First of all there is the question of advertising. Large sites which run teams of journalists, photographers and editors, shipping them across the country or even the world to research, report and assess stories need to be funded, and funded well. Adverts are what keeps these guys in business. However rulings in Germany which legitimised ad blocking software preventing these adverts from displaying in user's browsers subtly change the balance of funding for these websites.
Large scale adoption of ad blocking software prevents those sites from operating as they do today. Pre-roll or inter-page adverts requiring an action from the user to prove they have viewed the advert could be one solution. Barring ad blocked users could be another. In the last few weeks though more and more sites are starting to publish articles about subscriptions and how they are the future of funding.

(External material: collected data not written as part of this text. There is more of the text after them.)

-- ==== Sys2Proof/Certificates/Slice0/Obligations.lean ====
section
/-! DEFINITION. The statements for the provers, from the numbered rules of spec/. -/

open Sys2Proof Sys2Proof.Machine

/-! ### The machine: events, decoding, the register map -/

/-- R57, R58, R100: a step applies the operation that the next input decodes to, to the state whose inbox no
longer holds that input and whose response port is free. What is left of an arrival whose host transaction
was taken is its edge. The inbox and the response port are the model's own (log entries 2 and 3). -/
def Obligations.StepRunsTheNextInput : Prop :=
  (∀ (s : State) (w : TWord) (e : Option EWord) (rest : List Arrival),
    s.inbox = ⟨some (.word w), e⟩ :: rest →
      (decodeT s.params.hasBatch w).wf s.params.hasBatch = true ∧
      step s = exec (decodeT s.params.hasBatch w)
        { s with inbox := (match e with | none => rest | some x => ⟨none, some x⟩ :: rest), rdata := none }) ∧
  (∀ (s : State) (w : EWord) (rest : List Arrival), s.inbox = ⟨none, some w⟩ :: rest →
    step s = exec (decodeE w) { s with inbox := rest, rdata := none }) ∧
  (∀ s : State, s.inbox = [] → step s = .next { s with rdata := none }) ∧
  (∀ (s : State) (rest : List Arrival), s.inbox = ⟨none, none⟩ :: rest →
    step s = .next { s with inbox := rest, rdata := none })

/-- R58: a host transaction that arrives together with an edge is applied first and the edge second; a
DISARM so suppresses the edge, and a RESET_SESSION is followed by the edge's step from WAIT. -/
def Obligations.HostTransactionPrecedesSimultaneousEdge : Prop :=
  ∀ (s : State) (hw : TWord) (ew : EWord) (rest : List Arrival),
    s.inbox = ⟨some (.word hw), some ew⟩ :: rest →
    (∃ t, exec (decodeT s.params.hasBatch hw) { s with inbox := ⟨none, some ew⟩ :: rest, rdata := none } = .next t ∧
      step s = .next t ∧ step t = exec (decodeE ew) { t with inbox := rest, rdata := none }) ∧
    (∀ d : Word, decodeT s.params.hasBatch hw = .wrCtrl d → d.getLsbD 0 = false →
      Sys2Proof.core.run 2 s = .next { s with armed := false, inbox := rest, rdata := none }) ∧
    (∀ d : Word, decodeT s.params.hasBatch hw = .cmdResetSession d →
      Sys2Proof.core.run 2 s =
        exec (decodeE ew)
          { s with decodeState := .wait, accBits := 0, accCount := 0, inbox := rest, rdata := none })

/-- R57: inputs are applied one at a time, in order, each to the state the one before it left, whatever
their number; the words are those the encoder writes. -/
def Obligations.InputsApplyInOrder : Prop :=
  ∀ (is : List Instr) (s : State), (∀ i ∈ is, i.wf s.params.hasBatch = true) →
    Sys2Proof.core.run is.length (s.withInputs is) = runInstrs is { s with inbox := [] }

/-- Words of the spec's decoding vectors (30_encoding.md R81, R100) and the operations they stand for. The
widths passed are the model's containers of the formats (log entry 9). -/
def Obligations.SpecWordsDecode : Prop :=
  decodeTableWord 40 0x10000E86C = some (.edge 59500 .high) ∧
  decodeTableWord 40 0x00000C350 = some (.edge 50000 .low) ∧
  decodeTableWord 48 0x10100000003 = some (.cmdResetSession 3) ∧
  decodeTableWord 48 0x101FFFFFFFE = some (.cmdConsume 0xFFFFFFFE) ∧
  decodeTableWord 48 0x1010000000C = some (.cmdNop 0xC) ∧
  decodeTableWord 48 0x110FFFFFFFF = some (.bdClearRun 0xFFFFFFFF) ∧
  decodeTableWord 48 0x07F00000000 = some (.rdPubBits 63) ∧
  decodeTableWord 48 0x0C000000000 = some (.rsvRd 0xC0) ∧
  decodeTableWord 48 0x11200000001 = some (.rsvWr 0x12 1) ∧
  decodeTableWord 48 0x002FFFFFFFF = some .rdStatus

/-- Decoding what the encoder writes gives the operation back, for every well-formed operation, with and
without the batch unit (R100, R104). -/
def Obligations.DecodeInvertsEncode : Prop :=
  ∀ (hasBatch : Bool) (i : Instr), i.wf hasBatch = true → decode hasBatch (encode i) = i

/-- Encoding what a word decodes to gives the word back; of a read word, with the DATA it ignores as 0
(R83). That an operation keeps no DATA of a read is the model's choice (log entry 16). -/
def Obligations.EncodeInvertsDecode : Prop :=
  (∀ (hasBatch : Bool) (w : TWord), tW w = true → encode (decodeT hasBatch w) = .t w) ∧
  (∀ (hasBatch : Bool) (w : TWord), tW w = false →
    encode (decodeT hasBatch w) = .t (tWord false (tOff w) 0)) ∧
  ∀ w : EWord, encode (decodeE w) = .e w

/-- Every word decodes to a well-formed operation (R100, R240). -/
def Obligations.DecodedOperationsAreWellFormed : Prop :=
  ∀ (hasBatch : Bool) (w : InputWord), (decode hasBatch w).wf hasBatch = true

/-- R100: no two rows of the table match one word; the row that matches selects the operation; and a word
that none matches is RSV_RD or RSV_WR by its W. -/
def Obligations.RowsOfTheTableAreDisjoint : Prop :=
  ∀ (hasBatch : Bool) (w : TWord),
    (∀ r ∈ tRows, ∀ r' ∈ tRows, r.selects hasBatch w = true → r'.selects hasBatch w = true →
      r.mnemonic = r'.mnemonic) ∧
    (∀ r ∈ tRows, r.selects hasBatch w = true → decodeT hasBatch w = r.build (tOff w) (tData w)) ∧
    ((∀ r ∈ tRows, r.selects hasBatch w = false) →
      decodeT hasBatch w = if tW w then .rsvWr (tOff w) (tData w) else .rsvRd (tOff w))

/-- R104: without the batch classifier a word at offset 0x10 to 0x15 or 0x80 to 0xBF is RSV_RD or RSV_WR,
and every other word decodes as it does with it. -/
def Obligations.BatchWordsAreReservedWithoutBatch : Prop :=
  ∀ (w : Bool) (off : Offset) (data : Word),
    ((0x10 ≤ off ∧ off ≤ 0x15) ∨ (0x80 ≤ off ∧ off ≤ 0xBF) →
      decodeT false (tWord w off data) = if w then .rsvWr off data else .rsvRd off) ∧
    (¬ ((0x10 ≤ off ∧ off ≤ 0x15) ∨ (0x80 ≤ off ∧ off ≤ 0xBF)) →
      decodeT false (tWord w off data) = decodeT true (tWord w off data))

/-- R84 with R86 to R99: a read word, whatever its DATA, answers the register map's value at its offset and
changes nothing else. The response port is the model's own (log entry 2). -/
def Obligations.ReadWordAnswersTheRegisterMap : Prop :=
  ∀ (s : State) (w : TWord) (e : Option EWord) (rest : List Arrival),
    s.inbox = ⟨some (.word w), e⟩ :: rest → tW w = false →
    step s = .next { s with inbox := afterHost e rest, rdata := some (s.regRead (tOff w)) }

/-- R86 to R99: a write word does to the state what the register map says of a write of its DATA at its
offset, and returns nothing. The inbox is the model's own (log entry 3). -/
def Obligations.WriteWordWritesTheRegisterMap : Prop :=
  ∀ (s : State) (w : TWord) (e : Option EWord) (rest : List Arrival),
    s.inbox = ⟨some (.word w), e⟩ :: rest → tW w = true →
    step s = .next { s.regWrite (tOff w) (tData w) with inbox := afterHost e rest, rdata := none }

/-- R55: a read leaves all state unchanged and, read again, gives the same value; the writes R55 calls
idempotent change nothing when repeated at once; BD_PUSH "appends each time", so below the last entry the
second push changes the state again. Of BD_CLEAR_RUN, which R55 names beside BD_PUSH, nothing is said here
(log entry 13). The spec marks its lists of writes as derived; the response port is the model's own (log
entry 2). -/
def Obligations.ReadsAndIdempotentWritesRepeat : Prop :=
  (∀ (i : Instr) (s : State), isRead i = true →
    ∃ v, exec i s = .next { s with rdata := some v } ∧
      exec i { s with rdata := some v } = .next { s with rdata := some v }) ∧
  (∀ (i : Instr) (s t : State), isIdempotentWrite i = true → exec i s = .next t → exec i t = .next t) ∧
  (∀ (data : Word) (s t : State), s.params.maxPulses ≤ 4096 → s.bdLen.toNat + 1 < s.params.maxPulses →
    exec (.bdPush data) s = .next t →
      ∃ u, exec (.bdPush data) t = .next u ∧ u ≠ t ∧ u.bdLen.toNat = t.bdLen.toNat + 1)

/-- R270: the state after power-on reset, for every choice of the parameters, and what the host then reads:
every readable register 0 but PARAMS; whatever BD_BUF holds cannot be observed. -/
def Obligations.ResetHoldsTheStatedValues : Prop :=
  ∀ p : Params,
    (State.resetWith p).armed = false ∧ (State.resetWith p).decodeState = .wait ∧
    (State.resetWith p).lastTs = 0 ∧ (State.resetWith p).accBits = 0 ∧ (State.resetWith p).accCount = 0 ∧
    (State.resetWith p).pubBits = 0 ∧ (State.resetWith p).pubCount = 0 ∧
    (State.resetWith p).bdLen = 0 ∧ (State.resetWith p).bdOvf = false ∧
    (State.resetWith p).bdBits = 0 ∧ (State.resetWith p).bdCount = 0 ∧ (State.resetWith p).bdDrops = 0 ∧
    ∀ (off : Offset) (buf : List Word),
      (off ≠ 0x06 → ({ State.resetWith p with bdBuf := buf } : State).regRead off = 0) ∧
      ({ State.resetWith p with bdBuf := buf } : State).train = []

/-- The invariants of 10_state.md hold after reset, whatever valid parameters the instance has; State.reset
is that of the default parameters, the model's choice (log entry 1), and PARAMS reads 0x01030080 in it. -/
def Obligations.InvariantHoldsAtReset : Prop :=
  (∀ p : Params, p.Valid → (State.resetWith p).Inv ∧ (State.resetWith p).NoBatchInv) ∧
  State.reset = State.resetWith ⟨128, 259, true⟩ ∧ State.reset.Inv ∧ State.reset.regRead 0x06 = 0x01030080

/-- The invariants of 10_state.md (R23, R26, R28, R30, R32, and the accumulator in Waiting, the leader and
EndOfMessage) are kept by every step, whatever arrives. The spec marks most of them as derived ("Invariants
kept by every rule: ..."). -/
def Obligations.StepKeepsTheInvariant : Prop :=
  ∀ s t : State, s.Inv → step s = .next t → t.Inv

/-- R104: without the batch classifier its registers keep their reset values, and the parameters of an
instance never change. That the parameters are data of the state is the model's choice (log entry 1). -/
def Obligations.StepKeepsAbsentBatchUnitAtReset : Prop :=
  ∀ s t : State, step s = .next t → t.params = s.params ∧ (s.NoBatchInv → t.NoBatchInv)

/-- R240: every operation, and so every edge event and every host transaction, has an outcome; a step stops
exactly at a byte-addressed access that is no transaction (R51). The spec marks "No edge event and no host
transaction raises an exception" as derived; the refusals are log entries 6 and 15. -/
def Obligations.EveryInputHasAnOutcome : Prop :=
  (∀ (i : Instr) (s : State), ∃ t, exec i s = .next t) ∧
  (∀ s : State, (∃ t, step s = .next t) ∨
    ∃ h e rest why, s.inbox = ⟨some h, e⟩ :: rest ∧ transaction Config.irdecBase h = .error why ∧
      step s = .refused (.access why)) ∧
  (∀ (s : State) (h : HostInput) (e : Option EWord) (rest : List Arrival) (why : AccessError),
    s.inbox = ⟨some h, e⟩ :: rest → transaction Config.irdecBase h = .error why →
      step s = .refused (.access why))

/-- R51, R52: a byte-addressed host reaches word offset k at IRDEC_BASE + 4k; a 4-byte load answers the
register, a 4-byte store writes the word whose bits 7:0 are the byte at the lowest address. IRDEC_BASE is
opaque and addresses do not wrap: the model's choice (log entry 6). -/
def Obligations.WordAccessesReachTheRegisters : Prop :=
  ∀ (s : State) (k : Nat) (e : Option EWord) (rest : List Arrival), k < 256 →
    (s.inbox = ⟨some (.load (Config.irdecBase + 4 * k) 4), e⟩ :: rest →
      step s = .next { s with
        inbox := afterHost e rest, rdata := some (s.regRead (BitVec.ofNat 8 k)) }) ∧
    (∀ b0 b1 b2 b3 : Byte,
      s.inbox = ⟨some (.store (Config.irdecBase + 4 * k) [b0, b1, b2, b3]), e⟩ :: rest →
      step s = .next { s.regWrite (BitVec.ofNat 8 k)
          (BitVec.ofNat 32 (b0.toNat + 2 ^ 8 * b1.toNat + 2 ^ 16 * b2.toNat + 2 ^ 24 * b3.toNat)) with
        inbox := afterHost e rest, rdata := none })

I've seen several articles suggesting a 'Spotify for content' might be the way forward. Paying a monthly fee to view websites from a publisher or group of publishers, who then distribute that fee based on views, in a similar way to Spotify's play-based model. These sorts of paywalls haven't been successful in the past, however if the model is adopted widely enough then it could change the way web content is accessed.
Its a minefield to implement though. Will we see competing website bundles, with different sites allowing access to different subscription providers? Do we want a future of the internet that turns it into the Sky TV of content delivery, where access to sites you do want is bundled with others you don't?
An alternative option that's been suggested is that a surcharge is applied to ISP connection fees and the revenue from this is distributed to all content publishers. That's a further minefield, potentially raising the bar for internet access above the reach for low income families. Not to mention the complexities of distributing the funds across national borders, funding all content providers of any size and agreeing a model for distributing those funds.
Then there are the ISPs and backhaul service providers who want a bigger slice of the pie from content providers like Google and Facebook. How do their demands get factored in? Will we see another overhead being placed on the connection fee to cover those costs?
There's no denying that the ad-funded internet model isn't perfect and is open to abuse. However it also provides equitable rewards for success and limits the upfront impact on the consumer.
Nothing else proposed thus far looks remotely like a better solution. Let's hope that the action of a few (million) ad blockers don't drive us down the road to a worse place.